The output file will have the following (tab-separated) format:
HMMA HMMB distance HMMA HMMC distance . . .
The first two records specify two nodes in the network of HMMs and the distance is the distance betwen the two nodes.
- Cluster network
The network can be clustered using any standard method that can accept a sparse distance matrix. I have chosen to use the tool mcl for Markov clustering. Markov clustering is able to cope well with sparse distance matrices, unlike methods such as k-means or hierarchical clustering.
mcl network --abc -o clusters
--abcoption to mcl tells it that the format is in an "A B C" tab-separated format. This is the same format as produced by generate_network.pl.
Once the network has been clustered, the effectiveness of the clustering must be evaluated. We wish to be sure that each cluser is well-isolated from each other cluster. The tool provided to do this is check_clusters.pl. For details, including file formats, see "check_clusters.pl". A brief overview is given here.
The check_clusters.pl program performs an all-versus-all search. It takes as input the file containing the cluster definitions (in our case, as produced by mcl). The file is processed cluster-by-cluster: for each cluster, an HMM library is produced consisting of all HMMs in that cluster. Then, all HMMs not in that cluster are searched against that database and their e-values recorded.
This quickly becomes infeasible because it results in an excessive number of searches. However, a good estimation of the overall partitioning can be found by random sampling. Here, the GNU tool shuf is used to generate a random set of clusters. The checks may then be run parallel.
shuf clusters | head -n 100 > clusters_short cp clusters_short clusters_short_q ./check_clusters.pl --hmm hmms --clusters clusters_short \ --queue clusters_short_q --out cluster_similarities
The file cluster_similarities will now contain a line for each cluster. Each line will begin with the name of the first HMM in that cluster, and the remaining tab-separated records will contain the e-value from a search against that cluster.
From the file cluster_similarities, many things may be done. For example, to generate a long list of e-values that can be plotted into a histogram by R, use the following perl one-liner:
perl -F'\t' -na -E 'shift @F; say join("\n", @F)' cluster_similarities
Cluster Size Versus Hits
The tool size_vs_hits.pl is supplied to produce a scatter plot with the size of a cluster against the number of foreign (from outside the cluster) HMMs that can reach the cluster with a hit under a specified e-value cutoff.

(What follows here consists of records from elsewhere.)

-- ==== Sys2Proof/Tests/Slice0.lean ====
section
/-! SUPPORT. Tests of the model against the spec's own vectors (95_test_vectors.md, under its configuration CFG-A), the
well-formedness smoke test, the decoding of words written out from 30_encoding.md, and for every obligation with hypotheses a
state and operands that meet them together. -/

namespace Sys2Proof.Tests

open Sys2Proof.Machine

/-! ### Helpers -/

/-- What the next state shows of `f`; none where there is no next state. -/
def after {α : Type} (o : Host.Outcome State Fault Refusal) (f : State → α) : Option α :=
  match o with
  | .next t => some (f t)
  | .fault _ => none
  | .refused _ => none

/-- The reason of a refusal. -/
def refusal (o : Host.Outcome State Fault Refusal) : Option Refusal :=
  match o with
  | .refused r => some r
  | .next _ => none
  | .fault _ => none

theorem next_of_after {α : Type} {o : Host.Outcome State Fault Refusal} {f : State → α} {v : α} (h : after o f = some v) :
    ∃ t, o = .next t ∧ f t = v := by
  cases o with
  | next t => exact ⟨t, rfl, Option.some.inj h⟩
  | fault r => cases h
  | refused r => cases h

/-- After reset and `init`, flash erased. -/
def ready : State := { State.reset with initialised := true }

/-- 11H at the edges of the sectors that the tests look at, erased elsewhere. -/
def flash11 : Flash := [(0x203F, 0x11), (0x2040, 0x11), (0x207F, 0x11), (0x2100, 0x11), (0x217F, 0x11)]

/-- The 24 bytes of program P1, step 5. -/
def p1Vectors : List Byte :=
  [0x00, 0x10, 0x00, 0x20, 0x01, 0x21, 0x00, 0x00, 0x01, 0x22, 0x00, 0x00, 0x01, 0x23, 0x00, 0x00, 0, 0, 0, 0, 0, 0, 0, 0]

/-- The boot block of P1 before step 7. -/
def p1Boot : WriteBlock := ⟨0x2000, p1Vectors ++ List.replicate 8 0xFF⟩

/-- The boot block of P1 after step 7. -/
def p1BootSummed : WriteBlock := ⟨0x2000, p1Vectors ++ [0xFD, 0x89, 0xFF, 0xDF] ++ List.replicate 4 0xFF⟩

/-- The generic block of P1 after step 6. -/
def p1Generic : WriteBlock := ⟨0x2040, [0xDE, 0xAD, 0xBE, 0xEF] ++ List.replicate 28 0xFF⟩

/-- P1 before step 9: both blocks staged, flash erased. -/
def p1Staged : State := { ready with boot := some p1BootSummed, generic := some p1Generic }

/-- An answer that meets the premises of R110. -/
def ideal : NvmAnswer := .sound ⟨.inTime, .ok, [], 1, 0⟩

/-- An operation that is Late, leaving zeros, as in vector E2. -/
def lateDraw : NvmDraw := ⟨.late, .ok, List.replicate 64 0x00, 11, 0⟩

/-- An operation that completes with status Fault, as in vector E3. -/
def faultDraw : NvmDraw := ⟨.inTime, .fault, List.replicate 64 0x3C, 1, 0⟩

/-- A program whose last byte reads back wrong. -/
def mismatchDraw : NvmDraw := ⟨.inTime, .ok, [0xDE, 0xAD, 0xBE, 0xEF] ++ List.replicate 27 0xFF ++ [0], 1, 0⟩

./size_vs_hits.pl cluster_similarities clusters 0.01
The script colour_graph.pl can generate a DOT graph from a network file. If supplied the cluster file as well, each node in the graph will be assigned a colour depending on its cluster. The cluster colours will be chosen randomly.
./colour_graph.pl network clusters
For processing large graphs, the sfdp(1) program is relatively quick. You may wish to scale the length of the edges to avoid overlaps; do this by applying a multiplier to "$3" in the scripts above.